AIM OF THE EXERCISE:
Hand back each record exactly as you find it.

· · · · · · ·

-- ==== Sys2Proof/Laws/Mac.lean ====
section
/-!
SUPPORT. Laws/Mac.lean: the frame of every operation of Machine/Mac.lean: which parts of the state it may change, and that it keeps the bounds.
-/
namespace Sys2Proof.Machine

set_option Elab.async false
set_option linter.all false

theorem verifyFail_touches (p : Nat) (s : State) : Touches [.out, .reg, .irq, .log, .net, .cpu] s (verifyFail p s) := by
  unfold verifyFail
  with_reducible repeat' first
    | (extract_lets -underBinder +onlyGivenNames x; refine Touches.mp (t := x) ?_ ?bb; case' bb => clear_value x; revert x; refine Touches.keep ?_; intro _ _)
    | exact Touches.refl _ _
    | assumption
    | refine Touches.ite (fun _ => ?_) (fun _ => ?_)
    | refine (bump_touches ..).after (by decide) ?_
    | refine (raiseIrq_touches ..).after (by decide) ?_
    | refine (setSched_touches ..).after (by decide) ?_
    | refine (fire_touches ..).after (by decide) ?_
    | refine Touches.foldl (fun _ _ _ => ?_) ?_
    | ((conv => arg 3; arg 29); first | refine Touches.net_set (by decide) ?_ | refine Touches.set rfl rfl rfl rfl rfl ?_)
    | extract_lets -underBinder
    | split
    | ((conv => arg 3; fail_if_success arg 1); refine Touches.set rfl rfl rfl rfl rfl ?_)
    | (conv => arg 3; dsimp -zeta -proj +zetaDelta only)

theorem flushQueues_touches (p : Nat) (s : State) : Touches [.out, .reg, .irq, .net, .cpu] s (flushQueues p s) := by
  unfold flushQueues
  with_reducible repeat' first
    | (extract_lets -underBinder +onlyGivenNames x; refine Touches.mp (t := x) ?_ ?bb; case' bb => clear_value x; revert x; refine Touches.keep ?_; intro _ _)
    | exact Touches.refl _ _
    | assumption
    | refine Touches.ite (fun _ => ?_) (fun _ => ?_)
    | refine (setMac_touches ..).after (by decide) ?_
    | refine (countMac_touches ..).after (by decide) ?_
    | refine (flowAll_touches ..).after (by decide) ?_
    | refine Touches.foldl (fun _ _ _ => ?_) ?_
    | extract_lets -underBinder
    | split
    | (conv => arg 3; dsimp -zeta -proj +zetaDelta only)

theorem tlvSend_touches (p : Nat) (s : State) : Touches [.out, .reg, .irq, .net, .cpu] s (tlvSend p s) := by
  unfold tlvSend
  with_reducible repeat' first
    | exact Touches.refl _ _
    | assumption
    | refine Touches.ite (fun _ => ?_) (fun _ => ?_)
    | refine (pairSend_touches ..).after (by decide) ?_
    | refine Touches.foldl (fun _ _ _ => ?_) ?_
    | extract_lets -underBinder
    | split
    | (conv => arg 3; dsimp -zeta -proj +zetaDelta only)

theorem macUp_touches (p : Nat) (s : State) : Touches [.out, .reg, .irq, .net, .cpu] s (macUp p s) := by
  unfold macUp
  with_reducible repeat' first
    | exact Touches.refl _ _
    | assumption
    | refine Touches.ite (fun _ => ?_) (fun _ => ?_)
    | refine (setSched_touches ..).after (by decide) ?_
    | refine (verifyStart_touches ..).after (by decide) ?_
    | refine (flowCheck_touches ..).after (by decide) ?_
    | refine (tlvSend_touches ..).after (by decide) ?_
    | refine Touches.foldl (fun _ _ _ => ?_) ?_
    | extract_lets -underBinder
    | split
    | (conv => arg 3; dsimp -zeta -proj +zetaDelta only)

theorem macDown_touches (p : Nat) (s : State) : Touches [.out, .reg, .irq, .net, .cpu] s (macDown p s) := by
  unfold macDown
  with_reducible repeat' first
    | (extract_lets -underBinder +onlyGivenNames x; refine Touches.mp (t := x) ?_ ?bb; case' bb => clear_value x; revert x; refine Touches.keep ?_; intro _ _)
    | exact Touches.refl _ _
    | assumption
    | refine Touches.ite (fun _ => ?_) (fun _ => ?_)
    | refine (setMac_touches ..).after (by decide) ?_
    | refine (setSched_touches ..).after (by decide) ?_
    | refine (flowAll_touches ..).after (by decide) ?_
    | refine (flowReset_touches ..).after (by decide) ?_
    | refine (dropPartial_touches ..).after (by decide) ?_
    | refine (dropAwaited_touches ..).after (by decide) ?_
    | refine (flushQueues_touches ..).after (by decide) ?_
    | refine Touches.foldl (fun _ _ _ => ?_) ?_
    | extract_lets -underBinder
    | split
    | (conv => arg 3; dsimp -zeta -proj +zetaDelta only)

· · · · · · ·

TASK OUTPUT:
-- ==== Sys2Proof/Laws/Mac.lean ====
section
/-!
SUPPORT. Laws/Mac.lean: the frame of every operation of Machine/Mac.lean: which parts of the state it may change, and that it keeps the bounds.
-/
namespace Sys2Proof.Machine

set_option Elab.async false
set_option linter.all false

theorem verifyFail_touches (p : Nat) (s : State) : Touches [.out, .reg, .irq, .log, .net, .cpu] s (verifyFail p s) := by
  unfold verifyFail
  with_reducible repeat' first
    | (extract_lets -underBinder +onlyGivenNames x; refine Touches.mp (t := x) ?_ ?bb; case' bb => clear_value x; revert x; refine Touches.keep ?_; intro _ _)
    | exact Touches.refl _ _
    | assumption
    | refine Touches.ite (fun _ => ?_) (fun _ => ?_)
    | refine (bump_touches ..).after (by decide) ?_
    | refine (raiseIrq_touches ..).after (by decide) ?_
    | refine (setSched_touches ..).after (by decide) ?_
    | refine (fire_touches ..).after (by decide) ?_
    | refine Touches.foldl (fun _ _ _ => ?_) ?_
    | ((conv => arg 3; arg 29); first | refine Touches.net_set (by decide) ?_ | refine Touches.set rfl rfl rfl rfl rfl ?_)
    | extract_lets -underBinder
    | split
    | ((conv => arg 3; fail_if_success arg 1); refine Touches.set rfl rfl rfl rfl rfl ?_)
    | (conv => arg 3; dsimp -zeta -proj +zetaDelta only)

theorem flushQueues_touches (p : Nat) (s : State) : Touches [.out, .reg, .irq, .net, .cpu] s (flushQueues p s) := by
  unfold flushQueues
  with_reducible repeat' first
    | (extract_lets -underBinder +onlyGivenNames x; refine Touches.mp (t := x) ?_ ?bb; case' bb => clear_value x; revert x; refine Touches.keep ?_; intro _ _)
    | exact Touches.refl _ _
    | assumption
    | refine Touches.ite (fun _ => ?_) (fun _ => ?_)
    | refine (setMac_touches ..).after (by decide) ?_
    | refine (countMac_touches ..).after (by decide) ?_
    | refine (flowAll_touches ..).after (by decide) ?_
    | refine Touches.foldl (fun _ _ _ => ?_) ?_
    | extract_lets -underBinder
    | split
    | (conv => arg 3; dsimp -zeta -proj +zetaDelta only)

theorem tlvSend_touches (p : Nat) (s : State) : Touches [.out, .reg, .irq, .net, .cpu] s (tlvSend p s) := by
  unfold tlvSend
  with_reducible repeat' first
    | exact Touches.refl _ _
    | assumption
    | refine Touches.ite (fun _ => ?_) (fun _ => ?_)
    | refine (pairSend_touches ..).after (by decide) ?_
    | refine Touches.foldl (fun _ _ _ => ?_) ?_
    | extract_lets -underBinder
    | split
    | (conv => arg 3; dsimp -zeta -proj +zetaDelta only)

theorem macUp_touches (p : Nat) (s : State) : Touches [.out, .reg, .irq, .net, .cpu] s (macUp p s) := by
  unfold macUp
  with_reducible repeat' first
    | exact Touches.refl _ _
    | assumption
    | refine Touches.ite (fun _ => ?_) (fun _ => ?_)
    | refine (setSched_touches ..).after (by decide) ?_
    | refine (verifyStart_touches ..).after (by decide) ?_
    | refine (flowCheck_touches ..).after (by decide) ?_
    | refine (tlvSend_touches ..).after (by decide) ?_
    | refine Touches.foldl (fun _ _ _ => ?_) ?_
    | extract_lets -underBinder
    | split
    | (conv => arg 3; dsimp -zeta -proj +zetaDelta only)

theorem macDown_touches (p : Nat) (s : State) : Touches [.out, .reg, .irq, .net, .cpu] s (macDown p s) := by
  unfold macDown
  with_reducible repeat' first
    | (extract_lets -underBinder +onlyGivenNames x; refine Touches.mp (t := x) ?_ ?bb; case' bb => clear_value x; revert x; refine Touches.keep ?_; intro _ _)
    | exact Touches.refl _ _
    | assumption
    | refine Touches.ite (fun _ => ?_) (fun _ => ?_)
    | refine (setMac_touches ..).after (by decide) ?_
    | refine (setSched_touches ..).after (by decide) ?_
    | refine (flowAll_touches ..).after (by decide) ?_
    | refine (flowReset_touches ..).after (by decide) ?_
    | refine (dropPartial_touches ..).after (by decide) ?_
    | refine (dropAwaited_touches ..).after (by decide) ?_
    | refine (flushQueues_touches ..).after (by decide) ?_
    | refine Touches.foldl (fun _ _ _ => ?_) ?_
    | extract_lets -underBinder
    | split
    | (conv => arg 3; dsimp -zeta -proj +zetaDelta only)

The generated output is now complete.